_Data shown_

/-- Words written out from the encoding tables decode to the commands they stand for (R66, R71). -/
def Obligations.WrittenOutWordsDecode : Prop :=
  decode 0b00011010 = .ok (.icuInit .rising .div8) ∧ decode 0b00010101 = .ok (.icuInit .falling .div1024) ∧
  decode 0b00100000 = .ok (.icuSetEdge .falling) ∧ decode 0b00101000 = .ok (.icuSetEdge .rising) ∧
  decode 0b00110000 = .ok .icuGetCapture ∧ decode 0b01000000 = .ok .icuClearCounter ∧
  decode 0b01010001 = .ok (.icuRegister 1) ∧ decode 0b01011111 = .ok (.icuRegister 15) ∧
  decode 0b01100000 = .ok .icuDeinit ∧ decode 0b10000000 = .ok .usInit ∧
  decode 0b10010000 = .ok .usReadDistance

/-! ### The step -/

/-- A command presented while MAIN is free is carried out: when the listed next turn presents a word that
decodes to `i` and SEQ = NONE, the step is `exec i` of the state with that turn taken off. The schedule is the
model's choice (log 1). -/
def Obligations.StepRunsThePresentedCommand : Prop :=
  ∀ (s : State) (w : Byte) (i : Instr) (ts : List Turn),
    s.turns = .issue w :: ts → s.seq = .none → decode w = .ok i → step s = exec i (s.setTurns ts)

/-- Presenting a table word makes the very next step carry it out, from every state (log 3). -/
def Obligations.PresentedTableWordRunsNext : Prop :=
  ∀ (s : State) (w : Nat) (i : Instr), decodeTableWord 8 w = some i →
    step (s.withFetchWord 8 w) = exec i (s.goto .none)

/-- Every order of the agents' steps is admitted: a step runs whichever turn stands first, and a turn that is
not listed is a free one (R8, R146; log 1). -/
def Obligations.StepTakesTheNextTurn : Prop :=
  (∀ (s : State) (t : Turn) (ts : List Turn), s.turns = t :: ts → step s = runTurn t (s.setTurns ts)) ∧
  (∀ s : State, s.turns = [] → step s = runTurn (Config.freeTurn s.draws) { s with draws := s.draws + 1 })

/-- A tick, dispatch or MAIN turn of an agent that has no enabled step changes nothing (R82, R100, R116, R26;
log 2). -/
def Obligations.DisabledAgentsChangeNothing : Prop :=
  ∀ (t : Turn) (s : State), turnEnabled t s = false → (∀ w, t ≠ .issue w) → runTurn t s = .next s

/-- MAIN can issue only while SEQ = NONE: a legal word presented while a composite command is in progress is
refused, `reentrant_read` for US_READ_DISTANCE and `notAccepted` for every other (R75; log 11). -/
def Obligations.BusyBlockAcceptsNoCommand : Prop :=
  ∀ (s : State) (w : Byte) (i : Instr) (ts : List Turn),
    s.turns = .issue w :: ts → s.seq ≠ .none → decode w = .ok i →
      (i = .usReadDistance → step s = .refused .reentrantRead) ∧
      (i ≠ .usReadDistance → step s = .refused .notAccepted)

/-- Every legal word presented while MAIN is free completes with a next state: `reentrant_read` cannot arise
through the command port, because the session invariant makes PHASE = IDLE then (R112, R126). -/
def Obligations.AcceptedCommandsComplete : Prop :=
  ∀ (s : State) (w : Byte) (i : Instr) (ts : List Turn),
    SessionInv s → s.turns = .issue w :: ts → s.seq = .none → decode w = .ok i → ∃ u, step s = .next u

/-- A step is refused only for the reasons the spec names, and for a command presented out of its context (R68,
R75, R84, R125, R136, R141). The reasons are the spec's; the places where three of them are raised are the
model's: `notAccepted` for a presented command is log 11, `bad_config` at RD9 alone is log 13 (R136 does not say
when), and `bad_handler_body` at the dispatch that runs the body is log 21. -/
def Obligations.RefusalsAreTheSpecsOwn : Prop :=
  ∀ (s : State) (r : Refusal), step s = .refused r →
    (r = .reservedWord ∧ ∃ w c, s.nextTurn = .issue w ∧ decode w = .error c) ∨
    (r = .reentrantRead ∧ ∃ w, s.nextTurn = .issue w ∧ decode w = .ok .usReadDistance ∧
      (s.seq ≠ .none ∨ s.phase ≠ Phase.idle.code)) ∨
    (r = .notAccepted ∧ ∃ w i, s.nextTurn = .issue w ∧ decode w = .ok i ∧ i ≠ .usReadDistance ∧ s.seq ≠ .none) ∨
    (r = .badHandlerBody ∧ s.nextTurn = .irq ∧ s.dispatchEnabled = true ∧ s.slot ≠ 0 ∧ s.slot ≠ Config.hEcho ∧
      ∃ w ∈ foreignBody s.cfg s.slot, allowedInBody w = false) ∨
    (r = .badConfig ∧ s.nextTurn = .main ∧ s.seq = .rd9 ∧ s.cfg.fCpuHz = 0)

/-! ### Invariants of every step -/

/-- Every step keeps the session invariant: session memory stays canonical and PHASE stays one of the four
codes, the one MAIN's position allows (R40, R126). -/
def Obligations.StepKeepsSessionInvariant : Prop :=
  ∀ s u : State, SessionInv s → step s = .next u → SessionInv u

/-- Every step keeps: a pending edge implies a running clock (R92, R102). -/
def Obligations.StepKeepsPendingClocked : Prop :=
  ∀ s u : State, PendingIsClocked s → step s = .next u → PendingIsClocked u

/-- Every step keeps: the trigger output is high exactly between steps RD1 and RD3 (R113). -/
def Obligations.StepKeepsTriggerHold : Prop :=
  ∀ s u : State, TriggerFits s → step s = .next u → TriggerFits u

/-- No step changes the parameters (R10; log 4). -/
def Obligations.StepKeepsTheParameters : Prop := ∀ s u : State, step s = .next u → u.cfg = s.cfg

/-- PHASE moves only along IDLE, WFR, WFF, READY, IDLE, each move by the one step the rules name (R22). -/
def Obligations.PhaseMovesOnlyAlongTheCycle : Prop :=
  ∀ s u : State, SessionInv s → step s = .next u →
    u.phase = s.phase ∨
    (s.nextTurn = .main ∧ s.seq = .rd4 ∧ s.phase = Phase.idle.code ∧ u.phase = Phase.wfr.code) ∨
    (s.nextTurn = .irq ∧ s.dispatchEnabled = true ∧ s.slot = Config.hEcho ∧ s.phase = Phase.wfr.code ∧
      u.phase = Phase.wff.code) ∨
    (s.nextTurn = .irq ∧ s.dispatchEnabled = true ∧ s.slot = Config.hEcho ∧ s.phase = Phase.wff.code ∧
      u.phase = Phase.ready.code) ∨
    (s.nextTurn = .main ∧ s.seq = .rd8 ∧ s.phase = Phase.ready.code ∧ u.phase = Phase.idle.code)

/-- PW is written only by the falling-edge branch of H_ECHO, from ICR; in particular no step writes it while
PHASE = READY, so the read of step RD7 cannot be torn (R20, R55). -/
def Obligations.OnlyTheFallingBranchWritesPw : Prop :=
  ∀ s u : State, Memory.wf s.mem = true → step s = .next u →
    (u.byte .pwLo = s.byte .pwLo ∧ u.byte .pwHi = s.byte .pwHi) ∨
    (s.nextTurn = .irq ∧ s.dispatchEnabled = true ∧ s.slot = Config.hEcho ∧ s.phase = Phase.wff.code ∧
      u.pw = s.icr ∧ u.phase = Phase.ready.code)

/-- ICF is set only by a recognized edge, and cleared only by a dispatch or by ICU_INIT, issued or as step
UI1 (R16, R144; the clearing is the spec's decision D12). -/
def Obligations.PendingFlagHasTheListedWriters : Prop :=
  ∀ s u : State, step s = .next u →
    (s.icf = false → u.icf = true → ∃ pol, s.nextTurn = .echo pol ∧ s.recognizes pol = true ∧ u.icr = s.tcnt) ∧
    (s.icf = true → u.icf = false →
      (s.nextTurn = .irq ∧ s.dispatchEnabled = true) ∨ (s.nextTurn = .main ∧ s.seq = .ui1) ∨
      ∃ w e p, s.nextTurn = .issue w ∧ decode w = .ok (.icuInit e p))

/-- The control registers are written only by the steps their rules list: PRESC by ICU_INIT; ICIE set by
ICU_INIT and cleared by ICU_DEINIT; TRIGDIR set to output by UI3 and never cleared; GIE by the environment
(R13, R15, R24, R28). -/
def Obligations.ControlRegistersHaveTheListedWriters : Prop :=
  ∀ s u : State, step s = .next u →
    (u.presc ≠ s.presc → (s.nextTurn = .main ∧ s.seq = .ui1 ∧ u.presc = s.cfg.presc) ∨
      ∃ w e p, s.nextTurn = .issue w ∧ decode w = .ok (.icuInit e p) ∧ u.presc = p) ∧
    (s.icie = false → u.icie = true → (s.nextTurn = .main ∧ s.seq = .ui1) ∨
      ∃ w e p, s.nextTurn = .issue w ∧ decode w = .ok (.icuInit e p)) ∧
    (s.icie = true → u.icie = false → ∃ w, s.nextTurn = .issue w ∧ decode w = .ok .icuDeinit) ∧
    (u.trigDir ≠ s.trigDir → s.nextTurn = .main ∧ s.seq = .ui3 ∧ u.trigDir = .output) ∧
    (u.gie ≠ s.gie → s.nextTurn = .gie u.gie)

/-! ### The capture unit and the registry -/

/-- ICU_INIT completes in every state: PRESC and EDGE from its operands, counter and latch zero, the interrupt
enabled, nothing else changed; with prescaler OFF the unit is left inert (R92; that ICF is cleared is the
spec's decision D12, the inertness D6; that a turn of a disabled CLK passes is the model's, log 2). -/
def Obligations.IcuInitArmsTheUnit : Prop :=
  ∀ (e : Edge) (p : Prescaler) (s : State), ∃ t, exec (.icuInit e p) s = .next t ∧
    t.presc = p ∧ t.edge = e ∧ t.tcnt = 0 ∧ t.icr = 0 ∧ t.icf = false ∧ t.icie = true ∧
    ChangesOnly [.presc, .edge, .tcnt, .icr, .icf, .icie] s t ∧
    (p = .off → evTick t = t ∧ ∀ pol, evEdge pol t = t)

/-- ICU_SET_EDGE completes in every state and writes EDGE alone; an edge already pending stays pending (R93;
decision D13). -/
def Obligations.IcuSetEdgeWritesThePolarity : Prop :=
  ∀ (e : Edge) (s : State), ∃ t, exec (.icuSetEdge e) s = .next t ∧ t.edge = e ∧ ChangesOnly [.edge] s t ∧
    (s.edge = e → t = s)

/-- ICU_GET_CAPTURE completes in every state, responds with ICR as it stands and has no side effect; a second
one responds the same (R45, R94; decision D41). -/
def Obligations.IcuGetCaptureRespondsTheLatch : Prop :=
  ∀ s : State, ∃ t u, exec .icuGetCapture s = .next t ∧ t.resp = s.resp ++ [s.icr] ∧ ChangesOnly [.resp] s t ∧
    exec .icuGetCapture t = .next u ∧ u.resp = s.resp ++ [s.icr, s.icr]

/-- ICU_CLEAR_COUNTER completes in every state and zeroes TCNT alone; the counter goes on from 0 if it is
clocked (R95; decision D13; that a turn of a disabled CLK passes is the model's, log 2). -/
def Obligations.IcuClearCounterZeroesTheCounter : Prop :=
  ∀ s : State, ∃ t, exec .icuClearCounter s = .next t ∧ t.tcnt = 0 ∧ ChangesOnly [.tcnt] s t ∧
    (s.presc ≠ .off → (evTick t).tcnt = 1) ∧ (s.presc = .off → (evTick t).tcnt = 0)

/-- ICU_REGISTER completes in every state for every identifier but 0: SLOT alone is written, a pending ICF
stays pending and its dispatch goes to the new handler, and inside a handler body the word does the same; the
identifier 0 is refused (R81). -/
def Obligations.IcuRegisterReplacesTheHandler : Prop :=
  (∀ (h : HandlerId) (s : State), h ≠ 0 → ∃ t, exec (.icuRegister h) s = .next t ∧ t.slot = h ∧
    ChangesOnly [.slot] s t ∧ (s.slot = h → t = s) ∧
    (∀ u, takeInterrupt t = .next u → u.ilog = s.ilog ++ [h]) ∧
    (∀ w, decode w = .ok (.icuRegister h) → handlerWord w s = .next t)) ∧
  (∀ s : State, exec (.icuRegister 0) s = .refused .reservedWord)

/-- ICU_DEINIT completes in every state: it disables the interrupt and empties the slot and touches nothing
else, so the counter runs on, edges are still latched, and no dispatch happens (R96; decision D14). -/
def Obligations.IcuDeinitDisablesNotification : Prop :=
  ∀ s : State, ∃ t, exec .icuDeinit s = .next t ∧ t.icie = false ∧ t.slot = 0 ∧
    ChangesOnly [.icie, .slot] s t ∧ turnEnabled .irq t = false ∧
    (∀ pol, s.recognizes pol = true → (evEdge pol t).icr = s.tcnt ∧ (evEdge pol t).icf = true) ∧
    (s.clocked = true → (evTick t).tcnt = s.tcnt + 1)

_Directions for this task_
Beginning with the line above that contains "def Obligations.IcuClearCounterZeroesTheCounter : Prop", copy each line exactly up to and including the line that contains "(∀ s : State, exec", and go no further.

_Answer to this problem_
def Obligations.IcuClearCounterZeroesTheCounter : Prop :=
  ∀ s : State, ∃ t, exec .icuClearCounter s = .next t ∧ t.tcnt = 0 ∧ ChangesOnly [.tcnt] s t ∧
    (s.presc ≠ .off → (evTick t).tcnt = 1) ∧ (s.presc = .off → (evTick t).tcnt = 0)

/-- ICU_REGISTER completes in every state for every identifier but 0: SLOT alone is written, a pending ICF
stays pending and its dispatch goes to the new handler, and inside a handler body the word does the same; the
identifier 0 is refused (R81). -/
def Obligations.IcuRegisterReplacesTheHandler : Prop :=
  (∀ (h : HandlerId) (s : State), h ≠ 0 → ∃ t, exec (.icuRegister h) s = .next t ∧ t.slot = h ∧
    ChangesOnly [.slot] s t ∧ (s.slot = h → t = s) ∧
    (∀ u, takeInterrupt t = .next u → u.ilog = s.ilog ++ [h]) ∧
    (∀ w, decode w = .ok (.icuRegister h) → handlerWord w s = .next t)) ∧
  (∀ s : State, exec (.icuRegister 0) s = .refused .reservedWord)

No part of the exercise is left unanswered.